Assignment:
Across the data below, state how many lines hold "command", and reply with nothing but that number.

*** Opening of Dataset records ***

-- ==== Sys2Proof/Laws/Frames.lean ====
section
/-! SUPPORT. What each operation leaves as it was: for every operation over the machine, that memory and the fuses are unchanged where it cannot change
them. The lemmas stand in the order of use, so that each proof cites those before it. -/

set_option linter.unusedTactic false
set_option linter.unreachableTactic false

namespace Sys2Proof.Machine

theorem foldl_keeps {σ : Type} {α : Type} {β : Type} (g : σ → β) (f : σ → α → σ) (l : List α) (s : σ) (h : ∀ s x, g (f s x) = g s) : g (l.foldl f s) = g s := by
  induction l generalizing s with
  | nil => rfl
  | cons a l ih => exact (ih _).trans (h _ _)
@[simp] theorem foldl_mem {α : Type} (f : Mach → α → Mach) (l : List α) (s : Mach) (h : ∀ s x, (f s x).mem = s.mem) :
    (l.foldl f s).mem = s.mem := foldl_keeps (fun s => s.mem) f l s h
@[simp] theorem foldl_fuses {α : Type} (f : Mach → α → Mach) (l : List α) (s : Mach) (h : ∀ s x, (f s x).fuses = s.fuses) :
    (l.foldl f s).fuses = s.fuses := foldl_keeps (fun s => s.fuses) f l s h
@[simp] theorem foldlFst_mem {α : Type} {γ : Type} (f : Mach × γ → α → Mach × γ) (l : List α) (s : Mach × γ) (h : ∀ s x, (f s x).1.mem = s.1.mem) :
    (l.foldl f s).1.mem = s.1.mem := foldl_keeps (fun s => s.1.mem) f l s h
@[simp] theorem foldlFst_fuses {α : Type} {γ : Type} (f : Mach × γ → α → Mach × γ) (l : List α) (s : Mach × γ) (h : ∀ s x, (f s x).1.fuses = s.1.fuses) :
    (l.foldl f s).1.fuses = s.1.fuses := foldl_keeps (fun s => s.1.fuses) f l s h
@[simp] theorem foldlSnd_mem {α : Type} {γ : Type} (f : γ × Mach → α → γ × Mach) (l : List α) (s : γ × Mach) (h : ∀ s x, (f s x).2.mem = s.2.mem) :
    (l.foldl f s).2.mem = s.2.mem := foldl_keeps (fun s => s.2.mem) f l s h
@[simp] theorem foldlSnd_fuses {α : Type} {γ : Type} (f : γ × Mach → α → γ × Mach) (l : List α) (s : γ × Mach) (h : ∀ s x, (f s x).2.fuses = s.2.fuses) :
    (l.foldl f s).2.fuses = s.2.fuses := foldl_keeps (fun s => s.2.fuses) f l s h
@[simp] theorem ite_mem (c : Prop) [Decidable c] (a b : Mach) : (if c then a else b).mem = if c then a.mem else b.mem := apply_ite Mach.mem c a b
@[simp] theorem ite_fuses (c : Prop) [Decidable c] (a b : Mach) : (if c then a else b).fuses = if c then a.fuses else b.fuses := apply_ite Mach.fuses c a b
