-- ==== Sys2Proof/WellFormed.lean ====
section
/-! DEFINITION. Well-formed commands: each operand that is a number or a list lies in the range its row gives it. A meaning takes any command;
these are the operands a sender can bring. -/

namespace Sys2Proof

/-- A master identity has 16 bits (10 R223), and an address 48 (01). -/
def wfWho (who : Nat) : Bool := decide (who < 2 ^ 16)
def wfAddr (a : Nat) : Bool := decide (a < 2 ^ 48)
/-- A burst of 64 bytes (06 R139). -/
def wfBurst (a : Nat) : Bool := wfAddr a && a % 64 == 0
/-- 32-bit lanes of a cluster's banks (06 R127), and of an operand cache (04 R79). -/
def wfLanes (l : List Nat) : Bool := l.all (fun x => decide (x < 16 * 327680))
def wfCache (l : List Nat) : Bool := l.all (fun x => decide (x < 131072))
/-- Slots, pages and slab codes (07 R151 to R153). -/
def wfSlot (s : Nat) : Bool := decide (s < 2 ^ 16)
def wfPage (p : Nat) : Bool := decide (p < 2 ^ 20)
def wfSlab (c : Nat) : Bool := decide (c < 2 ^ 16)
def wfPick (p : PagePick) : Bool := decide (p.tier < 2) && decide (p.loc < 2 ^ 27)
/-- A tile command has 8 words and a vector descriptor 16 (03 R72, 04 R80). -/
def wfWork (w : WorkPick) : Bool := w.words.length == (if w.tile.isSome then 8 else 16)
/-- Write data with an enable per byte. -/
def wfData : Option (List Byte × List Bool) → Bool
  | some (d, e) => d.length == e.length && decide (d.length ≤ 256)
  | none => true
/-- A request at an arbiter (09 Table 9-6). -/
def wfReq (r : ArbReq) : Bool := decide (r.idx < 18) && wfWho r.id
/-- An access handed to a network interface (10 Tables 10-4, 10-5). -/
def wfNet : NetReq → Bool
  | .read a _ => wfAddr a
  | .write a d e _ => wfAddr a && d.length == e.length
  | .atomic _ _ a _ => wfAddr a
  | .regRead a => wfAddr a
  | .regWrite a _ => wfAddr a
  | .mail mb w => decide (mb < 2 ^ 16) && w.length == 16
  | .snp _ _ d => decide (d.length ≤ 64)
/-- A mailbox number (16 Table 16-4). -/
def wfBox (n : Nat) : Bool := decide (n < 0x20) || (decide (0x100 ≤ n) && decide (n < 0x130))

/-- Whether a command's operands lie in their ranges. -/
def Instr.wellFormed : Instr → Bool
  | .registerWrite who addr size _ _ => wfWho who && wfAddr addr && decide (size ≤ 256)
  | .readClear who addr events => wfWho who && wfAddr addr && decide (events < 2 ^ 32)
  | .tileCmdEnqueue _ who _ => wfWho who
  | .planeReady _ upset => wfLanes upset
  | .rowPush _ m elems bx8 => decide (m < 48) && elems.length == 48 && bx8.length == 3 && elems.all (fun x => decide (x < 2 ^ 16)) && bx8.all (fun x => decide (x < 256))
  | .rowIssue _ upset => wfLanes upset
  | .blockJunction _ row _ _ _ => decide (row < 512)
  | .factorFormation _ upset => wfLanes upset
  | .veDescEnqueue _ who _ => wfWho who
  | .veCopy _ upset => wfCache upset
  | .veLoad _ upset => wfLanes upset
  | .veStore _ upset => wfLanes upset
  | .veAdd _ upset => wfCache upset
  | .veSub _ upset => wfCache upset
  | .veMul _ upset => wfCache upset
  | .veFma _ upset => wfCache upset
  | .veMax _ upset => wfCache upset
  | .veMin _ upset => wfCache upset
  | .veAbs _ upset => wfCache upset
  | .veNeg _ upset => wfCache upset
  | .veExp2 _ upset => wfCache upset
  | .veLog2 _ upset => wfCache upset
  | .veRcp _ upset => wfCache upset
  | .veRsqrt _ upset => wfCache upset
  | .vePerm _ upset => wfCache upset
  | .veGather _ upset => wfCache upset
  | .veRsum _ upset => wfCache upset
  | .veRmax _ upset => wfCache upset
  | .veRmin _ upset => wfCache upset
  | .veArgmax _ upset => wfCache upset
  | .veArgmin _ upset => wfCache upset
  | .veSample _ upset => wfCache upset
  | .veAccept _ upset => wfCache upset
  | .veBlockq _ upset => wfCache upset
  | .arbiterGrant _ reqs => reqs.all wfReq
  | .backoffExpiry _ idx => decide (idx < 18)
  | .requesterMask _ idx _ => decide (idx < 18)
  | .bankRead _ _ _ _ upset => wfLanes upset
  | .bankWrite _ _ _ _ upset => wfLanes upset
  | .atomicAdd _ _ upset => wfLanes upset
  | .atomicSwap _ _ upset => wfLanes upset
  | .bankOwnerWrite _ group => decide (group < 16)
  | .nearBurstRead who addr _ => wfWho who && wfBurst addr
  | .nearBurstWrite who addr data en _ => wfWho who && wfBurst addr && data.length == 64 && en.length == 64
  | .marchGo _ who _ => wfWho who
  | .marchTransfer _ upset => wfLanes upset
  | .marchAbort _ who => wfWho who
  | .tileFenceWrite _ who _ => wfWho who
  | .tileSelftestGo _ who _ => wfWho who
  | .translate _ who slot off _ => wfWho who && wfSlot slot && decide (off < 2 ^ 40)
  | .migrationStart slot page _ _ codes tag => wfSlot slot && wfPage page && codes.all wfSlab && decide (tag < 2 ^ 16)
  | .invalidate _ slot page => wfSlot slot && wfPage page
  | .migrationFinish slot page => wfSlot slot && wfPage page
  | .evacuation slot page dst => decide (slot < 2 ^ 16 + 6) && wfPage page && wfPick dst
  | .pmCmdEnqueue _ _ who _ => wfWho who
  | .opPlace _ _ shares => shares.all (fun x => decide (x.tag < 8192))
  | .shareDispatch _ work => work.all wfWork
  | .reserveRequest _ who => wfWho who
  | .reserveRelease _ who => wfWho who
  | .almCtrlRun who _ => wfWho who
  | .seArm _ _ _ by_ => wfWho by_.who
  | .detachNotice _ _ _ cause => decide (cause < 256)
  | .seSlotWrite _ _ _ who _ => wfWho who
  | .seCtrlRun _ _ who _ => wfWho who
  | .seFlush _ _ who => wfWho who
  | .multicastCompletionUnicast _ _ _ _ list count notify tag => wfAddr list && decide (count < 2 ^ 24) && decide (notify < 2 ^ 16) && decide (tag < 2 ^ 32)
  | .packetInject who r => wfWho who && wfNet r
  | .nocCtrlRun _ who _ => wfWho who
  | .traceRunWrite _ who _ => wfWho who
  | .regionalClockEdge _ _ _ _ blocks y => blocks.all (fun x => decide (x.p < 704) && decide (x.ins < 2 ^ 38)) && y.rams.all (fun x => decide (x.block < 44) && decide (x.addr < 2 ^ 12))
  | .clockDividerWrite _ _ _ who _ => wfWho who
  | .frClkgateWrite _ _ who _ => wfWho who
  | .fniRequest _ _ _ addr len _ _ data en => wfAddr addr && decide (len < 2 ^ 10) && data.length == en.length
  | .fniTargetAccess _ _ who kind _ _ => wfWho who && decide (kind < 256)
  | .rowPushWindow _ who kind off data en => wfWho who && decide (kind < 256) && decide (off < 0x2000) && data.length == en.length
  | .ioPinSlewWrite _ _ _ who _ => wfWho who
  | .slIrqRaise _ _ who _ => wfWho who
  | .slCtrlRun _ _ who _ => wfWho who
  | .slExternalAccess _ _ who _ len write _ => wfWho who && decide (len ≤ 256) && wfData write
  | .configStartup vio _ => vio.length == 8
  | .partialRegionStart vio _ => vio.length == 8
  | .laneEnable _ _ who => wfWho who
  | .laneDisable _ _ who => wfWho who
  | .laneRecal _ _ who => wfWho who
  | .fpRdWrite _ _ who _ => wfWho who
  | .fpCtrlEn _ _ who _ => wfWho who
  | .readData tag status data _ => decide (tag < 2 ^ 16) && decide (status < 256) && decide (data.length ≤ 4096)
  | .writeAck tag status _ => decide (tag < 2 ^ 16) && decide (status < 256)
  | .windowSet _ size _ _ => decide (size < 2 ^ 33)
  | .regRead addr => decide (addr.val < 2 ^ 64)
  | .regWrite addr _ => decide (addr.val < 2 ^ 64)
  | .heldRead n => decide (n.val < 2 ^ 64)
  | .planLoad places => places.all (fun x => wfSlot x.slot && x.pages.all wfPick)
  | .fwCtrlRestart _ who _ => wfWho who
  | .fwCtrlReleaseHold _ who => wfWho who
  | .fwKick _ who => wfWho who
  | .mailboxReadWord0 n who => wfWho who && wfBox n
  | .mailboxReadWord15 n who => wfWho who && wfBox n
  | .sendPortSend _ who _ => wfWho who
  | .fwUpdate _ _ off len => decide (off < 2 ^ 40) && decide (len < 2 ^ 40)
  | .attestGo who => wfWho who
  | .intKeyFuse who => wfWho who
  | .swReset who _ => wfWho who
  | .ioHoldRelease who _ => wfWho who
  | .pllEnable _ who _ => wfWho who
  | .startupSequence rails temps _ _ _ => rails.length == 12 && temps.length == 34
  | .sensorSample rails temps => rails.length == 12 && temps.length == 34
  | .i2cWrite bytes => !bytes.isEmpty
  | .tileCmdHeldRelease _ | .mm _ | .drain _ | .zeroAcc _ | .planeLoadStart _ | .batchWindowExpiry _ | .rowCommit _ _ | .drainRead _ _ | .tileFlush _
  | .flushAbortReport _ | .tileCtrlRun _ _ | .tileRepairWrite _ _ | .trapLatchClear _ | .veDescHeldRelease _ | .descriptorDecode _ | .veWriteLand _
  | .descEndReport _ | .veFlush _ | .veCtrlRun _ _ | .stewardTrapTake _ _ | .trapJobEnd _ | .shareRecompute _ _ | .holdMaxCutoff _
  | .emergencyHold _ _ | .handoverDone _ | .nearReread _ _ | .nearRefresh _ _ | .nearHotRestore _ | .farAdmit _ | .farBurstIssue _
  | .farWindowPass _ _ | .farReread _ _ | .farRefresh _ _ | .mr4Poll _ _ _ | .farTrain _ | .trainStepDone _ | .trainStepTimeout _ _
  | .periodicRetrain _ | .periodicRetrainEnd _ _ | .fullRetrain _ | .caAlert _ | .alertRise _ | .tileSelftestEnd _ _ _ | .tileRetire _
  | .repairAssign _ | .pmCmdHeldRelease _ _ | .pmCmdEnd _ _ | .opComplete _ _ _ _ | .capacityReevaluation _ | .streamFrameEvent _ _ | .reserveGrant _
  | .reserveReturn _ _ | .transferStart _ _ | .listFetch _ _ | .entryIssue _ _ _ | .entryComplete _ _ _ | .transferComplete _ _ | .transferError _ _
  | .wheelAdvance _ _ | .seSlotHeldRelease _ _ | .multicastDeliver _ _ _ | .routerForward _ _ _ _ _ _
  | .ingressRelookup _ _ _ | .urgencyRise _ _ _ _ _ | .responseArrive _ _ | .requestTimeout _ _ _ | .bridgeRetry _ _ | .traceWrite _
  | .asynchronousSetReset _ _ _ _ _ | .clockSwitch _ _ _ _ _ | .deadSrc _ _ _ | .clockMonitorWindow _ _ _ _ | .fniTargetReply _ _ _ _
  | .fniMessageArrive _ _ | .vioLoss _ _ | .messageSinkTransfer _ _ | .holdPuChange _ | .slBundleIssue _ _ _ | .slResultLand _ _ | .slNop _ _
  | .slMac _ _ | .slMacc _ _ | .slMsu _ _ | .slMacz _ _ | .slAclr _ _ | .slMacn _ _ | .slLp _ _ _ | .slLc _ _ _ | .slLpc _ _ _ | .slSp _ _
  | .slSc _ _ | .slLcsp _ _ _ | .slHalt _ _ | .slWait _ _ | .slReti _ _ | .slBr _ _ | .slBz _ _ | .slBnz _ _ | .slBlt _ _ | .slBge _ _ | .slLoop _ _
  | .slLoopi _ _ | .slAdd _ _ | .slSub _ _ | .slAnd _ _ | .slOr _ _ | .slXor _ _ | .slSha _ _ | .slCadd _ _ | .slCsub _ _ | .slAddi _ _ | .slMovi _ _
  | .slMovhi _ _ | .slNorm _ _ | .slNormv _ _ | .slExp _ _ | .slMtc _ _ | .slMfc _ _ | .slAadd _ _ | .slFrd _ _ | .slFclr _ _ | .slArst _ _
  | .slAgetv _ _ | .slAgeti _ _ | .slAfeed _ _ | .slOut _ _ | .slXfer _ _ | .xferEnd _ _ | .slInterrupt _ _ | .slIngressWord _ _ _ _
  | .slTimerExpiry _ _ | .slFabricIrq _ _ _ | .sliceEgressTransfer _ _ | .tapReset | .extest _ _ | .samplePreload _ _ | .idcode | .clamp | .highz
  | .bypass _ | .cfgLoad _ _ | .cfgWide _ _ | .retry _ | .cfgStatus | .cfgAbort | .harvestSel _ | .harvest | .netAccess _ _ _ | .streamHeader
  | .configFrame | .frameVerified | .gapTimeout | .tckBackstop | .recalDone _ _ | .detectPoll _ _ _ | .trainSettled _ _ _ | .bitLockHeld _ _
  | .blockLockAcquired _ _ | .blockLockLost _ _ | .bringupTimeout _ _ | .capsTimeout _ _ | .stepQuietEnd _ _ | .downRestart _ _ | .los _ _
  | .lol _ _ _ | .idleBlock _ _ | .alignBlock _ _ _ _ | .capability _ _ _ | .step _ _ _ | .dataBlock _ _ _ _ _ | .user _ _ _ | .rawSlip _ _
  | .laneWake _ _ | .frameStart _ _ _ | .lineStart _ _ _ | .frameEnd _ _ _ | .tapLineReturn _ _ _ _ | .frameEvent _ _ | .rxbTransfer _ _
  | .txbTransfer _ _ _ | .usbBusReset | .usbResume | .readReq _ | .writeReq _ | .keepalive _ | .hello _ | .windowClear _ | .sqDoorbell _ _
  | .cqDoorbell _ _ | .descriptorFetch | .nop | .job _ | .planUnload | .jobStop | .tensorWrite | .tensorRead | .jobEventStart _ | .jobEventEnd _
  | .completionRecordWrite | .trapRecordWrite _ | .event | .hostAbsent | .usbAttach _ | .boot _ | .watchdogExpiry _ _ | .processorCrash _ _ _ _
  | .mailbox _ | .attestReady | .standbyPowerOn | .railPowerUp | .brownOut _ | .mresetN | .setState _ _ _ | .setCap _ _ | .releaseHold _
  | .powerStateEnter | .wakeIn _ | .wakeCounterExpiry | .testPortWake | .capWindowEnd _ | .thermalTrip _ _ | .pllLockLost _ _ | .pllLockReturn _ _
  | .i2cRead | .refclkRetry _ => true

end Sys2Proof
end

*** Close of Dataset records ***

Solution to the exercise:
3